Another possible pathway for non-IgE-mediated HSR is the activation of mast cells through MRGPRX2, a new member of the Mas-related G protein-coupled subfamily of receptors, which is present in mast cells and potentially in basophils and eosinophils. MRGPRX2 activation is very effective in activating mast cells, especially with the intravenous administration of drugs at sufficient concentrations to stimulate the receptor and containing structural patterns known as tetrahydroisoquinoline (THIQ). These or similar motifs are found in members of the neuromuscular blocking agents (e.g., cisatracurium) and fluoroquinolone drug family [16]. FA has a relatively similar structure and may activate this receptor, which could explain non-IgE-mediated reactions. Since its first description in 2015 [17], the hypothesis of non-IgE-mediated mast cell activation through MRGPRX2 has been appealing, even if the pathophysiology is not yet completely understood. Nevertheless, it seems that this activation could release more tryptase and less histamine compared to an IgE-mediated activation [18].

IgG-mediated reactions are another possible pathway. IgG-antigen complexes can activate the macrophage and neutrophil low-affinity receptor (FcγRIII) and stimulate platelet-activating factor (PAF). This factor promotes platelet aggregation and release of thromboxane A2 and serotonin, increasing vascular permeability and can lead to hypotension, cardiac dysfunction and smooth muscle contraction. This anaphylaxis has been demonstrated in murines, and it has been hypothesized that in humans IgG antibodies can mediate systemic anaphylaxis if there are large numbers of both IgG and antigen present, which can be the case with parenterally administered drug [19].

Finally, anaphylaxis can be caused by cytokine-release reactions (CRRs), usually triggered by chimeric, humanized or human mAbs and chemotherapeutic agents.
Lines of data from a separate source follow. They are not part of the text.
-- ==== Sys2Proof/Word.lean ====
section
/-!
DEFINITION. The widths of the CVAC's data (rule R7) and the value a host access carries (rule R20).
-/

namespace Sys2Proof

/-- An 8-bit register, a wire byte or a CRC byte (rule R7). -/
abbrev Byte := BitVec 8

/-- A 16-bit command, payload word or raw code (rule R7). -/
abbrev Word16 := BitVec 16

/-- The bit pattern of an IEEE 754 binary64 number, bit 63 the sign (rules R8 and R46). -/
abbrev F64 := BitVec 64

/-- The value a host access moves: a register's whole width, 8, 16 or 64 bits (rule R20). -/
inductive RegValue where
  | b8  (v : Byte)
  | b16 (v : Word16)
  | b64 (v : F64)
  deriving DecidableEq, Repr

/-- The width of a host value in bits. -/
def RegValue.width : RegValue → Nat
  | .b8 _  => 8
  | .b16 _ => 16
  | .b64 _ => 64

end Sys2Proof
end

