-- ==== Sys2Proof/Machine/Crc.lean ====
section
/-!
DEFINITION. The CRC-8 function and the group check (rules R71 and R73).
-/

namespace Sys2Proof.Machine

/-- One of the 8 shifts of rule R71: polynomial 0x31, the bit shifted out of bit 7 is lost. -/
def crcShift (acc : Byte) : Byte := if acc.getLsbD 7 then (acc <<< 1) ^^^ 0x31 else acc <<< 1

/-- `n` shifts. -/
def crcShifts : Nat → Byte → Byte
  | 0, acc     => acc
  | n + 1, acc => crcShifts n (crcShift acc)

/-- One byte into the accumulator: XOR it in, then 8 shifts (rule R71). -/
def crcByte (acc byte : Byte) : Byte := crcShifts 8 (acc ^^^ byte)

/-- `crc8(b1, b0)`: initial value 0xFF, `b1` first, no final XOR (rule R71). -/
def crc8 (b1 b0 : Byte) : Byte := crcByte (crcByte 0xFF b1) b0

/-- The CRC of a payload word, high byte first (rules R41 and R71). -/
def crcOfWord (w : Word16) : Byte := crc8 (highByte w) (lowByte w)

/-- `IN[3g + j]`, byte `j` of group `g` (rule R33). -/
def groupByte (f : RegFile) (g j : Fin 3) : Byte :=
  (f.inb[3 * g.val + j.val]'(by omega)).val

/-- `grpok(g)` (rule R73). -/
def groupOk (f : RegFile) (g : Fin 3) : Bool :=
  crc8 (groupByte f g 0) (groupByte f g 1) == groupByte f g 2

/-- `grpword(g)` (rule R73). -/
def groupWord (f : RegFile) (g : Fin 3) : Word16 :=
  bytesToWord (groupByte f g 0) (groupByte f g 1)

/-- The lowest-numbered failing group among `gs`, given in rising order (rule R74). -/
def firstBadGroup (f : RegFile) : List (Fin 3) → Option (Fin 3)
  | []      => none
  | g :: gs => if groupOk f g then firstBadGroup f gs else some g

/-- All or nothing (rule R74): every group is checked; the lowest failing one is reported. -/
def checkGroups (gs : List (Fin 3)) (f g : RegFile) : Except OpError RegFile :=
  match firstBadGroup f gs with
  | some b => .error (.crcError b)
  | none   => .ok g

end Sys2Proof.Machine
end

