/-! ### What an operation can write -/

/-- `Writes i f g`: operation `i` may turn the registers `f` into `g`, its destinations being those of
R21's "engine writes" column. -/
inductive Writes : Instr → RegFile → RegFile → Prop
  | crcgen (f b) : Writes .crcgen f { f with crc := .of b }
  | frmc (f) : Writes .frmc f { putCommand f with outlen := 2 }
  | frmcd (f) : Writes .frmcd f (putFrame f)
  | chk1 {k i} (f w) : wordIndex k = some i → Writes (.chk1 k) f (putWord f i w)
  | chk2 (f v w) : Writes .chk2 f (putWord (putWord f 0 v) 1 w)
  | chk3 (f u v w) : Writes .chk3 f (putWord (putWord (putWord f 0 u) 1 v) 2 w)
  | tdec (k f w) : Writes (.tdec k) f { f with yt := .of (decT w) }
  | hdec (k f w) : Writes (.hdec k) f { f with yh := .of (decH w) }
  | tenc {k i} (f w) : wordIndex k = some i → Writes (.tenc k) f (putWord f i w)
  | henc {k i} (f w) : wordIndex k = some i → Writes (.henc k) f (putWord f i w)
  | thpk (f w) : Writes .thpk f { f with data := .of w }
  | ofsenc (f w) : Writes .ofsenc f { f with data := .of w }
  | ofsdec (k f a b) : Writes (.ofsdec k) f { f with yh := .of (offDec a lsbH), yt := .of (offDec b lsbT) }

/-- R21, R26, R33: no operation writes a register that is the host's alone. -/
theorem Writes.host_registers {i : Instr} {f g : RegFile} (h : Writes i f g) :
    g.ctrl = f.ctrl ∧ g.cmd = f.cmd ∧ g.inb = f.inb ∧ g.xt = f.xt ∧ g.xh = f.xh := by
  cases h <;> exact ⟨rfl, rfl, rfl, rfl, rfl⟩

theorem selected_ok {k : BitVec 2} {c : Fin 3 → RegFile → Except OpError RegFile} {f g : RegFile}
    (h : selected k c f = .ok g) : ∃ i, wordIndex k = some i ∧ c i f = .ok g := by
  cases hk : wordIndex k with
  | none => simp [selected, hk] at h
  | some i => exact ⟨i, rfl, by simpa [selected, hk] using h⟩

/-- The inversion lemma of the operations: what a computation that succeeds has written. -/
theorem writes_of_compute {r : Rounding} {i : Instr} {f g : RegFile} (h : compute r i f = .ok g) :
    Writes i f g := by
  unfold compute at h
  cases i with
  | crcgen => cases h; exact .crcgen f _
  | frmc => cases h; exact .frmc f
  | frmcd => cases h; exact .frmcd f
  | chk1 k =>
    obtain ⟨j, hk, hj⟩ := selected_ok h
    obtain ⟨rfl, -⟩ := checkGroups_ok hj
    exact .chk1 f _ hk
  | chk2 => obtain ⟨rfl, -⟩ := checkGroups_ok h; exact .chk2 f _ _
  | chk3 => obtain ⟨rfl, -⟩ := checkGroups_ok h; exact .chk3 f _ _ _
  | tdec k => obtain ⟨_, -, ⟨⟩⟩ := selected_ok h; exact .tdec k f _
  | hdec k => obtain ⟨_, -, ⟨⟩⟩ := selected_ok h; exact .hdec k f _
  | tenc k =>
    obtain ⟨j, hk, hj⟩ := selected_ok h
    obtain ⟨w, -, rfl⟩ := codeInto_ok hj
    exact .tenc f w hk
  | henc k =>
    obtain ⟨j, hk, hj⟩ := selected_ok h
    obtain ⟨w, -, rfl⟩ := codeInto_ok hj
    exact .henc f w hk
  | thpk => obtain ⟨_, _, -, -, rfl⟩ := twoLanes_ok h; exact .thpk f _
  | ofsenc => obtain ⟨_, _, -, -, rfl⟩ := twoLanes_ok h; exact .ofsenc f _
  | ofsdec k => obtain ⟨_, -, ⟨⟩⟩ := selected_ok h; exact .ofsdec k f _ _
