-- ==== Sys2Proof/Word.lean ====
section
/-! DEFINITION. The two widths of the datapath: the 64-bit word and the byte (00_scope R6, R8). -/

namespace Sys2Proof

/-- A word: an unsigned integer in 0 .. 2^64 − 1, bits numbered 63 down to 0 (R8). -/
abbrev Word := BitVec 64

/-- A byte: an unsigned integer in 0 .. 255 (R8). -/
abbrev Byte := BitVec 8

end Sys2Proof
end

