-- ==== Sys2Proof/Syntax.lean ====
section
/-! DEFINITION. The operations of spec/opcode_table.json, one constructor a row, the two forms of code they are
encoded in, and why a code is rejected (30_encoding R91, R92, R94, R96). -/

namespace Sys2Proof

/-- The operations: eleven control-word rows and the host command START (30_encoding R92, R96). -/
inductive Instr where
  | idle                     -- wait state after reset (45 R176)
  | pad                      -- build the padded message (41 R140)
  | seed                     -- H <- IV (45 R179)
  | parse                    -- W[0..15] <- block BLK (42 R150)
  | sched (t : BitVec 7)     -- W[t] by the recurrence, 16 <= t <= 79 (42 R151)
  | loadv                    -- a..h <- H (43 R160)
  | round (t : BitVec 7)     -- one round, t <= 79 (43 R161)
  | fold                     -- H <- H + a..h (43 R162)
  | serialize                -- DIG <- big-endian H (44 R170)
  | done                     -- wait state, digest valid (45 R176)
  | fault                    -- wait state, sticky (60 R209)
  | start                    -- host command, no control word (45 R175)
  deriving DecidableEq, Repr

/-- What an operation is encoded in: format `U`, a control word of 11 bits (30_encoding R91), or format `H`, the one
bit written to CTRL (30_encoding R96, 10_state R31). -/
inductive Code where
  | control (cw : BitVec 11)
  | command (start : BitVec 1)
  deriving DecidableEq, Repr

/-- Why a code is no operation (30_encoding R94, 10_state R31). -/
inductive DecodeError where
  | reservedPhase (ph : BitVec 4)                  -- PH 10 to 14, with any T
  | reservedIndex (ph : BitVec 4) (t : BitVec 7)   -- T ≠ 0 where T must be 0
  | schedIndex (t : BitVec 7)                      -- SCHED with T < 16 or T > 79
  | roundIndex (t : BitVec 7)                      -- ROUND with T > 79
  | noCommand                                      -- a write of 0 to CTRL.START
  deriving DecidableEq, Repr

/-- The name of the operation's row in spec/opcode_table.json (30_encoding R102). -/
def Instr.mnemonic : Instr → String
  | .idle => "IDLE"
  | .pad => "PAD"
  | .seed => "SEED"
  | .parse => "PARSE"
  | .sched _ => "SCHED"
  | .loadv => "LOADV"
  | .round _ => "ROUND"
  | .fold => "FOLD"
  | .serialize => "SERIALIZE"
  | .done => "DONE"
  | .fault => "FAULT"
  | .start => "START"

/-- One line of a listing: the decimal index stands after SCHED and ROUND (30_encoding R102). -/
def Instr.listing (i : Instr) : String :=
  match i with
  | .sched t => i.mnemonic ++ " " ++ toString t.toNat
  | .round t => i.mnemonic ++ " " ++ toString t.toNat
  | _ => i.mnemonic

end Sys2Proof
end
The release of proinflammatory mediators such as tumor necrosis factor alpha (TNF-α), IL-1β and IL-6 are responsible for chills, fever and pain, symptoms compatible with the second case-report. It should be mentioned that a mixed reaction can be observed during chemotherapy combining IgE-mediated reactions (redness, pruritus, urticaria, wheezing) and CRRs symptoms (chills, fever, malaise), thereby making it impossible to differentiate between mechanisms [12]. The mixed reaction is probably the most attractive explanation for the first patient.